The Adviser represents that there is no change to the Fund's
investment objective. The Fund will continue to comply with all initial
and continued listing requirements under NYSE Arca Equities Rule 8.600.
Except for the changes noted above, all other facts presented and
representations made in the Prior Release remain unchanged.
All terms referenced but not defined herein are defined in the
Prior Release.
Derivatives Valuation Methodology for Purposes of Determining Net Asset
Value
According to the Registration Statement, the net asset value
(``NAV'') of the Fund's Shares is determined by dividing the total
value of the Fund's portfolio investments and other assets, less any
liabilities, by the total number of Shares outstanding. Fund Shares are
valued as of the close of regular trading (normally 4:00 p.m., Eastern
time (``E.T.'')) (the ``NYSE Close'') on each day NYSE Arca is open
(``Business Day''). Information that becomes known to the Fund or its
agents after the NAV has been calculated on a particular day will not
generally be used to retroactively adjust the price of a portfolio
asset or the NAV determined earlier that day. The Fund reserves the
right to change the time its NAV is calculated if the Fund closes
earlier, or as permitted by the Commission.
For purposes of calculating NAV, portfolio securities and other
assets for which market quotes are readily available are valued at
market value.
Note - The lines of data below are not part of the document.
-- ==== Sys2Proof/Laws/PerInstr.lean ====
section
/-! SUPPORT. The per-instruction family `FieldRanges`: the encoder gives every field a value of the width that
spec/30_encoding.md R53 gives it, and the reserved bits 0. -/

namespace Sys2Proof

theorem reg_lt_sixteen (r : Reg) : (r : Nat) < 2 ^ 4 := r.isLt

theorem ptReg_lt_sixteen (q : PtReg) : (q : Nat) < 2 ^ 4 := Nat.lt_of_lt_of_le q.isLt (by decide)

theorem modSel_bit_lt (m : ModSel) : m.bit < 2 ^ 1 := by cases m <;> decide

theorem flagBit_lt (b : Bool) : flagBit b < 2 ^ 1 := by cases b <;> decide

namespace Laws.FieldRanges

/-- The fields of an instruction have the widths of R53, and its reserved bits are 0. -/
def Statement (i : Instr) : Prop := i.fields.InRange ∧ i.fields.rsv = 0

theorem nop : Statement .nop :=
  ⟨⟨(by decide : 0x00 < 2 ^ 8), Nat.two_pow_pos _, Nat.two_pow_pos _, Nat.two_pow_pos _,
    Nat.two_pow_pos _, Nat.two_pow_pos _, Nat.two_pow_pos _, Nat.two_pow_pos _, Nat.two_pow_pos _⟩, rfl⟩

theorem mov (d a : Reg) : Statement (.mov d a) :=
  ⟨⟨(by decide : 0x01 < 2 ^ 8), reg_lt_sixteen d, reg_lt_sixteen a, Nat.two_pow_pos _,
    Nat.two_pow_pos _, Nat.two_pow_pos _, Nat.two_pow_pos _, Nat.two_pow_pos _, Nat.two_pow_pos _⟩, rfl⟩

theorem add (d a b : Reg) (m : ModSel) : Statement (.add d a b m) :=
  ⟨⟨(by decide : 0x10 < 2 ^ 8), reg_lt_sixteen d, reg_lt_sixteen a, reg_lt_sixteen b,
    Nat.two_pow_pos _, modSel_bit_lt m, Nat.two_pow_pos _, Nat.two_pow_pos _, Nat.two_pow_pos _⟩, rfl⟩

theorem sub (d a b : Reg) (m : ModSel) : Statement (.sub d a b m) :=
  ⟨⟨(by decide : 0x11 < 2 ^ 8), reg_lt_sixteen d, reg_lt_sixteen a, reg_lt_sixteen b,
    Nat.two_pow_pos _, modSel_bit_lt m, Nat.two_pow_pos _, Nat.two_pow_pos _, Nat.two_pow_pos _⟩, rfl⟩

theorem mul (d a b : Reg) (m : ModSel) : Statement (.mul d a b m) :=
  ⟨⟨(by decide : 0x12 < 2 ^ 8), reg_lt_sixteen d, reg_lt_sixteen a, reg_lt_sixteen b,
    Nat.two_pow_pos _, modSel_bit_lt m, Nat.two_pow_pos _, Nat.two_pow_pos _, Nat.two_pow_pos _⟩, rfl⟩

theorem mmul (d a b : Reg) (m : ModSel) : Statement (.mmul d a b m) :=
  ⟨⟨(by decide : 0x13 < 2 ^ 8), reg_lt_sixteen d, reg_lt_sixteen a, reg_lt_sixteen b,
    Nat.two_pow_pos _, modSel_bit_lt m, Nat.two_pow_pos _, Nat.two_pow_pos _, Nat.two_pow_pos _⟩, rfl⟩

theorem red (d a : Reg) (m : ModSel) : Statement (.red d a m) :=
  ⟨⟨(by decide : 0x14 < 2 ^ 8), reg_lt_sixteen d, reg_lt_sixteen a, Nat.two_pow_pos _,
    Nat.two_pow_pos _, modSel_bit_lt m, Nat.two_pow_pos _, Nat.two_pow_pos _, Nat.two_pow_pos _⟩, rfl⟩

theorem redw (d a : Reg) (m : ModSel) : Statement (.redw d a m) :=
  ⟨⟨(by decide : 0x15 < 2 ^ 8), reg_lt_sixteen d, reg_lt_sixteen a, Nat.two_pow_pos _,
    Nat.two_pow_pos _, modSel_bit_lt m, Nat.two_pow_pos _, Nat.two_pow_pos _, Nat.two_pow_pos _⟩, rfl⟩

theorem pow (d a b : Reg) (m : ModSel) : Statement (.pow d a b m) :=
  ⟨⟨(by decide : 0x16 < 2 ^ 8), reg_lt_sixteen d, reg_lt_sixteen a, reg_lt_sixteen b,
    Nat.two_pow_pos _, modSel_bit_lt m, Nat.two_pow_pos _, Nat.two_pow_pos _, Nat.two_pow_pos _⟩, rfl⟩

theorem inv (d a : Reg) (m : ModSel) : Statement (.inv d a m) :=
  ⟨⟨(by decide : 0x17 < 2 ^ 8), reg_lt_sixteen d, reg_lt_sixteen a, Nat.two_pow_pos _,
    Nat.two_pow_pos _, modSel_bit_lt m, Nat.two_pow_pos _, Nat.two_pow_pos _, Nat.two_pow_pos _⟩, rfl⟩

theorem div (d a b : Reg) (m : ModSel) : Statement (.div d a b m) :=
  ⟨⟨(by decide : 0x18 < 2 ^ 8), reg_lt_sixteen d, reg_lt_sixteen a, reg_lt_sixteen b,
    Nat.two_pow_pos _, modSel_bit_lt m, Nat.two_pow_pos _, Nat.two_pow_pos _, Nat.two_pow_pos _⟩, rfl⟩

theorem sqrt (d c a : Reg) (m : ModSel) : Statement (.sqrt d c a m) :=
  ⟨⟨(by decide : 0x19 < 2 ^ 8), reg_lt_sixteen d, reg_lt_sixteen a, Nat.two_pow_pos _,
    reg_lt_sixteen c, modSel_bit_lt m, Nat.two_pow_pos _, Nat.two_pow_pos _, Nat.two_pow_pos _⟩, rfl⟩

theorem rand (d : Reg) (m : ModSel) : Statement (.rand d m) :=
  ⟨⟨(by decide : 0x1a < 2 ^ 8), reg_lt_sixteen d, Nat.two_pow_pos _, Nat.two_pow_pos _,
    Nat.two_pow_pos _, modSel_bit_lt m, Nat.two_pow_pos _, Nat.two_pow_pos _, Nat.two_pow_pos _⟩, rfl⟩

theorem pinf (d : PtReg) : Statement (.pinf d) :=
  ⟨⟨(by decide : 0x20 < 2 ^ 8), ptReg_lt_sixteen d, Nat.two_pow_pos _, Nat.two_pow_pos _,
    Nat.two_pow_pos _, Nat.two_pow_pos _, Nat.two_pow_pos _, Nat.two_pow_pos _, Nat.two_pow_pos _⟩, rfl⟩

theorem pgen (d : PtReg) : Statement (.pgen d) :=
  ⟨⟨(by decide : 0x21 < 2 ^ 8), ptReg_lt_sixteen d, Nat.two_pow_pos _, Nat.two_pow_pos _,
    Nat.two_pow_pos _, Nat.two_pow_pos _, Nat.two_pow_pos _, Nat.two_pow_pos _, Nat.two_pow_pos _⟩, rfl⟩

theorem pset (d : PtReg) (a b : Reg) : Statement (.pset d a b) :=
  ⟨⟨(by decide : 0x22 < 2 ^ 8), ptReg_lt_sixteen d, reg_lt_sixteen a, reg_lt_sixteen b,
    Nat.two_pow_pos _, Nat.two_pow_pos _, Nat.two_pow_pos _, Nat.two_pow_pos _, Nat.two_pow_pos _⟩, rfl⟩

theorem pmov (d a : PtReg) : Statement (.pmov d a) :=
  ⟨⟨(by decide : 0x23 < 2 ^ 8), ptReg_lt_sixteen d, ptReg_lt_sixteen a, Nat.two_pow_pos _,
    Nat.two_pow_pos _, Nat.two_pow_pos _, Nat.two_pow_pos _, Nat.two_pow_pos _, Nat.two_pow_pos _⟩, rfl⟩

theorem pgetx (d : Reg) (a : PtReg) : Statement (.pgetx d a) :=
  ⟨⟨(by decide : 0x24 < 2 ^ 8), reg_lt_sixteen d, ptReg_lt_sixteen a, Nat.two_pow_pos _,
    Nat.two_pow_pos _, Nat.two_pow_pos _, Nat.two_pow_pos _, Nat.two_pow_pos _, Nat.two_pow_pos _⟩, rfl⟩

theorem pgety (d : Reg) (a : PtReg) : Statement (.pgety d a) :=
  ⟨⟨(by decide : 0x25 < 2 ^ 8), reg_lt_sixteen d, ptReg_lt_sixteen a, Nat.two_pow_pos _,
    Nat.two_pow_pos _, Nat.two_pow_pos _, Nat.two_pow_pos _, Nat.two_pow_pos _, Nat.two_pow_pos _⟩, rfl⟩

theorem padd (d a b : PtReg) : Statement (.padd d a b) :=
  ⟨⟨(by decide : 0x26 < 2 ^ 8), ptReg_lt_sixteen d, ptReg_lt_sixteen a, ptReg_lt_sixteen b,
    Nat.two_pow_pos _, Nat.two_pow_pos _, Nat.two_pow_pos _, Nat.two_pow_pos _, Nat.two_pow_pos _⟩, rfl⟩

theorem pmul (d a : PtReg) (b : Reg) : Statement (.pmul d a b) :=
  ⟨⟨(by decide : 0x27 < 2 ^ 8), ptReg_lt_sixteen d, ptReg_lt_sixteen a, reg_lt_sixteen b,
    Nat.two_pow_pos _, Nat.two_pow_pos _, Nat.two_pow_pos _, Nat.two_pow_pos _, Nat.two_pow_pos _⟩, rfl⟩

theorem pmuladd (d a b : PtReg) (c : Reg) : Statement (.pmuladd d a b c) :=
  ⟨⟨(by decide : 0x28 < 2 ^ 8), ptReg_lt_sixteen d, ptReg_lt_sixteen a, ptReg_lt_sixteen b,
    reg_lt_sixteen c, Nat.two_pow_pos _, Nat.two_pow_pos _, Nat.two_pow_pos _, Nat.two_pow_pos _⟩, rfl⟩

theorem pfromx (d : PtReg) (a : Reg) (odd : Bool) : Statement (.pfromx d a odd) :=
  ⟨⟨(by decide : 0x29 < 2 ^ 8), ptReg_lt_sixteen d, reg_lt_sixteen a, Nat.two_pow_pos _,
    Nat.two_pow_pos _, Nat.two_pow_pos _, flagBit_lt odd, Nat.two_pow_pos _, Nat.two_pow_pos _⟩, rfl⟩

theorem encode (a : PtReg) (compressed : Bool) : Statement (.encode a compressed) :=
  ⟨⟨(by decide : 0x2a < 2 ^ 8), Nat.two_pow_pos _, ptReg_lt_sixteen a, Nat.two_pow_pos _,
    Nat.two_pow_pos _, Nat.two_pow_pos _, flagBit_lt compressed, Nat.two_pow_pos _, Nat.two_pow_pos _⟩, rfl⟩

theorem decode (d : PtReg) : Statement (.decode d) :=
  ⟨⟨(by decide : 0x2b < 2 ^ 8), ptReg_lt_sixteen d, Nat.two_pow_pos _, Nat.two_pow_pos _,
    Nat.two_pow_pos _, Nat.two_pow_pos _, Nat.two_pow_pos _, Nat.two_pow_pos _, Nat.two_pow_pos _⟩, rfl⟩

theorem sign (d a b : Reg) (det : Bool) : Statement (.sign d a b det) :=
  ⟨⟨(by decide : 0x30 < 2 ^ 8), reg_lt_sixteen d, reg_lt_sixteen a, reg_lt_sixteen b,
    Nat.two_pow_pos _, Nat.two_pow_pos _, flagBit_lt det, Nat.two_pow_pos _, Nat.two_pow_pos _⟩, rfl⟩

theorem signCid (d a b c : Reg) (det : Bool) : Statement (.signCid d a b c det) :=
  ⟨⟨(by decide : 0x30 < 2 ^ 8), reg_lt_sixteen d, reg_lt_sixteen a, reg_lt_sixteen b,
    reg_lt_sixteen c, Nat.two_pow_pos _, flagBit_lt det, (by decide : 1 < 2 ^ 1), Nat.two_pow_pos _⟩, rfl⟩

theorem verify (d a b : Reg) : Statement (.verify d a b) :=
  ⟨⟨(by decide : 0x31 < 2 ^ 8), reg_lt_sixteen d, reg_lt_sixteen a, reg_lt_sixteen b,
    Nat.two_pow_pos _, Nat.two_pow_pos _, Nat.two_pow_pos _, Nat.two_pow_pos _, Nat.two_pow_pos _⟩, rfl⟩

theorem recover (d : PtReg) (a b : Reg) : Statement (.recover d a b) :=
  ⟨⟨(by decide : 0x32 < 2 ^ 8), ptReg_lt_sixteen d, reg_lt_sixteen a, reg_lt_sixteen b,
    Nat.two_pow_pos _, Nat.two_pow_pos _, Nat.two_pow_pos _, Nat.two_pow_pos _, Nat.two_pow_pos _⟩, rfl⟩

theorem nonce (d a b : Reg) : Statement (.nonce d a b) :=
  ⟨⟨(by decide : 0x33 < 2 ^ 8), reg_lt_sixteen d, reg_lt_sixteen a, reg_lt_sixteen b,
    Nat.two_pow_pos _, Nat.two_pow_pos _, Nat.two_pow_pos _, Nat.two_pow_pos _, Nat.two_pow_pos _⟩, rfl⟩

end Laws.FieldRanges

/-- The fields of every instruction are in range. -/
theorem Instr.fields_inRange (i : Instr) : i.fields.InRange ∧ i.fields.rsv = 0 := by
  cases i
  case nop => exact Laws.FieldRanges.nop
  case mov d a => exact Laws.FieldRanges.mov d a
  case add d a b m => exact Laws.FieldRanges.add d a b m
  case sub d a b m => exact Laws.FieldRanges.sub d a b m
  case mul d a b m => exact Laws.FieldRanges.mul d a b m
  case mmul d a b m => exact Laws.FieldRanges.mmul d a b m
  case red d a m => exact Laws.FieldRanges.red d a m
  case redw d a m => exact Laws.FieldRanges.redw d a m
  case pow d a b m => exact Laws.FieldRanges.pow d a b m
  case inv d a m => exact Laws.FieldRanges.inv d a m
  case div d a b m => exact Laws.FieldRanges.div d a b m
  case sqrt d c a m => exact Laws.FieldRanges.sqrt d c a m
  case rand d m => exact Laws.FieldRanges.rand d m
  case pinf d => exact Laws.FieldRanges.pinf d
  case pgen d => exact Laws.FieldRanges.pgen d
  case pset d a b => exact Laws.FieldRanges.pset d a b
  case pmov d a => exact Laws.FieldRanges.pmov d a
  case pgetx d a => exact Laws.FieldRanges.pgetx d a
  case pgety d a => exact Laws.FieldRanges.pgety d a
  case padd d a b => exact Laws.FieldRanges.padd d a b
  case pmul d a b => exact Laws.FieldRanges.pmul d a b
  case pmuladd d a b c => exact Laws.FieldRanges.pmuladd d a b c
  case pfromx d a odd => exact Laws.FieldRanges.pfromx d a odd
  case encode a compressed => exact Laws.FieldRanges.encode a compressed
  case decode d => exact Laws.FieldRanges.decode d
  case sign d a b det => exact Laws.FieldRanges.sign d a b det
  case signCid d a b c det => exact Laws.FieldRanges.signCid d a b c det
  case verify d a b => exact Laws.FieldRanges.verify d a b
  case recover d a b => exact Laws.FieldRanges.recover d a b
  case nonce d a b => exact Laws.FieldRanges.nonce d a b

/-- Reading the fields of an encoded instruction gives its fields back. -/
theorem Fields.ofWord_encode (i : Instr) : Fields.ofWord (encode i) = i.fields := Fields.ofWord_toWord i.fields_inRange.1

end Sys2Proof
end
Market value is generally determined on the basis of last
reported sales prices, or if no sales are reported, based on quotes
obtained from a quotation reporting system, established market makers,
or pricing services. Domestic and foreign fixed income securities and
non-exchange-traded derivatives will normally be valued on the basis of
quotes obtained from brokers and dealers or pricing services using data
reflecting the earlier closing of the principal markets for those
assets. Prices obtained from independent pricing services use
information provided by market makers or estimates of market values
obtained from yield data relating to investments or securities with
similar characteristics. Exchange-traded options, futures and options
on futures will generally be valued at the settlement price determined
by the applicable exchange.
[[Page 70613]]
Derivatives for which market quotes are readily available will be
valued at market value. Local closing prices will be used for all
instrument valuation purposes.
For the Fund's 4:00 p.m. E.T. futures holdings, estimated prices
from Reuters will be used if any cumulative futures margin impact is
greater than $0.005 to the NAV due to futures movement after the fixed
income futures market closes (3:00 p.m. E.T.) and up to the NYSE Close
(generally 4:00 p.m. E.T.). Swaps traded on exchanges such as the
Chicago Mercantile Exchange (``CME'') or the Intercontinental Exchange
(``ICE-US'') will use the applicable exchange closing price where
available.
Derivatives Valuation Methodology for Purposes of Determining Intra-Day
Indicative Value
On each Business Day, before commencement of trading in Fund Shares
on NYSE Arca, the Fund discloses on its Web site the identities and
quantities of the portfolio instruments and other assets held by the
Fund that will form the basis for the Fund's calculation of NAV at the
end of the Business Day.
In order to provide additional information regarding the intra-day
value of Shares of the Fund, the NYSE Arca or a market data vendor
disseminates every 15 seconds through the facilities of the
Consolidated Tape Association or other widely disseminated means an
updated Intra-day Indicative Value (``IIV'') for the Fund as calculated
by an information provider or market data vendor.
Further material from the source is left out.